▶ **Stored items**
BEGIN

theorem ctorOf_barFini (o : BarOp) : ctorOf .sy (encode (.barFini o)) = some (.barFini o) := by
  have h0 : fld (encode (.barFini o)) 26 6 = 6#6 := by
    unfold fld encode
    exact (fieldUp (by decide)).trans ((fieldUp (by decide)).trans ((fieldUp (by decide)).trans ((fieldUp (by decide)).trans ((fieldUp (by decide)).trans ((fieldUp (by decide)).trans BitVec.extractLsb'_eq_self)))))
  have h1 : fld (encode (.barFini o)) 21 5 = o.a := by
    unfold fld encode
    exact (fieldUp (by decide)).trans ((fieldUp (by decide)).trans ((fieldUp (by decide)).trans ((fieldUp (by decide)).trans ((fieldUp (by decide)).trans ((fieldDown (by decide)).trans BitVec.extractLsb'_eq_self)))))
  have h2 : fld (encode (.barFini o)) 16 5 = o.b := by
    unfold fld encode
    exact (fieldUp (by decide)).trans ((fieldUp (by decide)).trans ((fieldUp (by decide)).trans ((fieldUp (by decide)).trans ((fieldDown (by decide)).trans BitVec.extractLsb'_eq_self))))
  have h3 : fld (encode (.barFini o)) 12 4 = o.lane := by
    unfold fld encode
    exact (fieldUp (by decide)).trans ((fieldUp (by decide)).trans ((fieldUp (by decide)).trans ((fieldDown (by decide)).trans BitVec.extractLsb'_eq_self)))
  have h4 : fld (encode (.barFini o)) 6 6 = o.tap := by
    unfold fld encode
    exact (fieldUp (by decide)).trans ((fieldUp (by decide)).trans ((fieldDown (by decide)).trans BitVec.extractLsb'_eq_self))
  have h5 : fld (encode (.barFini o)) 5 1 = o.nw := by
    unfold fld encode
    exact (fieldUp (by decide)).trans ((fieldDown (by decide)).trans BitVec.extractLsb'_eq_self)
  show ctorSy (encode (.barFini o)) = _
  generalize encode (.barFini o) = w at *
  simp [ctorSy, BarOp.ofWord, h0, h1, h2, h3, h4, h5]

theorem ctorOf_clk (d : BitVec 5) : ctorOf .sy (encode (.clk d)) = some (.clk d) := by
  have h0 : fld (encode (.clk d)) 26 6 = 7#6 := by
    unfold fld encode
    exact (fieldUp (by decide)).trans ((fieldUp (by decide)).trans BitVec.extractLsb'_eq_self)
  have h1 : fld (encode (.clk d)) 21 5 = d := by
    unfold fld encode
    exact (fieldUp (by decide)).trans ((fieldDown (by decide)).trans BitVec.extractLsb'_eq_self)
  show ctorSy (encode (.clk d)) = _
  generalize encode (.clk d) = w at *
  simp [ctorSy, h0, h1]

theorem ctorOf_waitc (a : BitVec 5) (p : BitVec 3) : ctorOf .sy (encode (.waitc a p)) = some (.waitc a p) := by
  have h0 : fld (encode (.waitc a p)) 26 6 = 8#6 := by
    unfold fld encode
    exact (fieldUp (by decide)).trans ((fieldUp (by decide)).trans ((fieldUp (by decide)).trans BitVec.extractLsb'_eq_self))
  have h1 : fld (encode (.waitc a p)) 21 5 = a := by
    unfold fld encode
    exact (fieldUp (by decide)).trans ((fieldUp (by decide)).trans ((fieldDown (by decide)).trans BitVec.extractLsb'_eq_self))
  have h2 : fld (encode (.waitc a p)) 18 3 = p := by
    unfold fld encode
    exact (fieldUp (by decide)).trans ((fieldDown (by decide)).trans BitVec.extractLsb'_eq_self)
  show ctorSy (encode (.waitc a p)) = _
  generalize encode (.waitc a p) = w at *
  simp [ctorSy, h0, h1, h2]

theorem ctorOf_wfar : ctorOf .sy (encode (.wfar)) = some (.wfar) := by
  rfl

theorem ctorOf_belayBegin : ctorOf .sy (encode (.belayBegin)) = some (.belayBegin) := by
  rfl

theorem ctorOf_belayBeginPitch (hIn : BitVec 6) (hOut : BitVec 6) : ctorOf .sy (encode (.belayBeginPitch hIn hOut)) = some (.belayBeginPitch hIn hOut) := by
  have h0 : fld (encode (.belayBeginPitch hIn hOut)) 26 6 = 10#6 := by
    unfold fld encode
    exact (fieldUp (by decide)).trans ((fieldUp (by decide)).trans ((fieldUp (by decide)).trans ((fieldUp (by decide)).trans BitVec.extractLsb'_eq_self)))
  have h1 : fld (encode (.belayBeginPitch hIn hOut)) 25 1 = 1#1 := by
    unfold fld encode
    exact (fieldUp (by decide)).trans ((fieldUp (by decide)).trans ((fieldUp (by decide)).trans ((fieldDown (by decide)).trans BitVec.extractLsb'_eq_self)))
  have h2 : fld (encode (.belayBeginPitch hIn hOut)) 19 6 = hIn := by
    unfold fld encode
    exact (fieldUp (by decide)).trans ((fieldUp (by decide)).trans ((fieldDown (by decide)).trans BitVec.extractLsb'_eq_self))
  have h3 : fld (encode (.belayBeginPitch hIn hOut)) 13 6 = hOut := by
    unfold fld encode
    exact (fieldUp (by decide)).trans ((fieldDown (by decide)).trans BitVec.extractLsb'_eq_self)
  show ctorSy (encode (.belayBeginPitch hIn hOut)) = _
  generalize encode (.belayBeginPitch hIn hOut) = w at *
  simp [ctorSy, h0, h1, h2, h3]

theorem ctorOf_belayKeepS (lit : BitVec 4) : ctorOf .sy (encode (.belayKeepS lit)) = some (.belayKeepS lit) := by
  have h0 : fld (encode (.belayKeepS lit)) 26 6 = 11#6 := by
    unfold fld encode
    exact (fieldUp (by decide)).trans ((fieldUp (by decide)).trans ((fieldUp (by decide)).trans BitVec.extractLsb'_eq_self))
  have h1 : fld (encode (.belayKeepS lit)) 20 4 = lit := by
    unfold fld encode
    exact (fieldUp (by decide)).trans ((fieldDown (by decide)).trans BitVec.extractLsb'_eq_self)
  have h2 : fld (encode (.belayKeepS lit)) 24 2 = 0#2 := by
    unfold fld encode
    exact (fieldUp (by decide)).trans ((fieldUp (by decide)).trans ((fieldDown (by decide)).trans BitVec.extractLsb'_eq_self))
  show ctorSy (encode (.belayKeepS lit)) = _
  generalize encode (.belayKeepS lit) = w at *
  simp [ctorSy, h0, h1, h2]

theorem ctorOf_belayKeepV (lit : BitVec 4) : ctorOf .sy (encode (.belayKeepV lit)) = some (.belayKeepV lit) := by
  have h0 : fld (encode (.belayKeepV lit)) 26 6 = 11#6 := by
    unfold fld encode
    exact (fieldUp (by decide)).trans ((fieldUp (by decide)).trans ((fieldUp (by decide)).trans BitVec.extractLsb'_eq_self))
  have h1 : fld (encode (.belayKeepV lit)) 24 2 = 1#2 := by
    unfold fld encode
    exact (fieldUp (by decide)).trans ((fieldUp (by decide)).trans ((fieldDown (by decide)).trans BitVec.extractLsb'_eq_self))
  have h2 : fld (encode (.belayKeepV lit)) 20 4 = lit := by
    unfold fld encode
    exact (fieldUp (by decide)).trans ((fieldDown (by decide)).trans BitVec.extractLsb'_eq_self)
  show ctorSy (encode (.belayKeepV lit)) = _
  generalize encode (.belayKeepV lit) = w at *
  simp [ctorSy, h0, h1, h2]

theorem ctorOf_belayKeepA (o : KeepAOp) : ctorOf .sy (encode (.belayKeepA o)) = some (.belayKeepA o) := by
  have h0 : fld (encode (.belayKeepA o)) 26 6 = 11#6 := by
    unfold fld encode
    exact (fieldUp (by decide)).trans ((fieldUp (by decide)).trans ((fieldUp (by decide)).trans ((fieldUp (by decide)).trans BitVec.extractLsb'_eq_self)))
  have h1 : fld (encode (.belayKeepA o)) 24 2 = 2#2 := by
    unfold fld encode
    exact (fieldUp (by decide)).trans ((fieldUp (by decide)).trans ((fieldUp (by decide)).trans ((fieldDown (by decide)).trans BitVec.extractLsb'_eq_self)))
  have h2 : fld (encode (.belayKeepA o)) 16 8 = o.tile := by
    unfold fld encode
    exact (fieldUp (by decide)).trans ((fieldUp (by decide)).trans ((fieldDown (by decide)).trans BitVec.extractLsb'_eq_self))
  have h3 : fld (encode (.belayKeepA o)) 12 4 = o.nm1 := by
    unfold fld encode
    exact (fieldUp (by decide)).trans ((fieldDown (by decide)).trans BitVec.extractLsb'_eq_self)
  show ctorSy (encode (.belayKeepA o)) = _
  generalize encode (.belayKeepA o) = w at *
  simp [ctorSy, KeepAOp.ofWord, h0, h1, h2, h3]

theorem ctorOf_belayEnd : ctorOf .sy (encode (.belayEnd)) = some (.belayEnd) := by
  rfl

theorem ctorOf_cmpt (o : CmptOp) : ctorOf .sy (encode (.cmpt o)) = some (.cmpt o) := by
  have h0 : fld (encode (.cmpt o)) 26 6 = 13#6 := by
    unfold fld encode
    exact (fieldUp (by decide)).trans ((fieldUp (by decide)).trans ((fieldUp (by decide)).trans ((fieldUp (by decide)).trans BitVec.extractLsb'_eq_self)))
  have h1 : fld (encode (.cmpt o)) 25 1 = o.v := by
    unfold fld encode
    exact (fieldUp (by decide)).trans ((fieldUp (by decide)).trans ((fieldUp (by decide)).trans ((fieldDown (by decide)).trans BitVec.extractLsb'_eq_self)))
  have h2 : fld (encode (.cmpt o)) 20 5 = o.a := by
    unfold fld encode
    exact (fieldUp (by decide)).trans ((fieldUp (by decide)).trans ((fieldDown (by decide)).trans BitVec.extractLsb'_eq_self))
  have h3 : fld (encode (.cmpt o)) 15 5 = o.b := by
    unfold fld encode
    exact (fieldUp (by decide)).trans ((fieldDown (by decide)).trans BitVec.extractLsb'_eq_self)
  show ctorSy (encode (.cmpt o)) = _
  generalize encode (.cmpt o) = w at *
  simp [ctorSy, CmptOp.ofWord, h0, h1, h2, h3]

END

▶ **Exercise**
Work through the records line by line and tally those with the word "KeepAOp". Report only the total.

▶ **Expected output**
2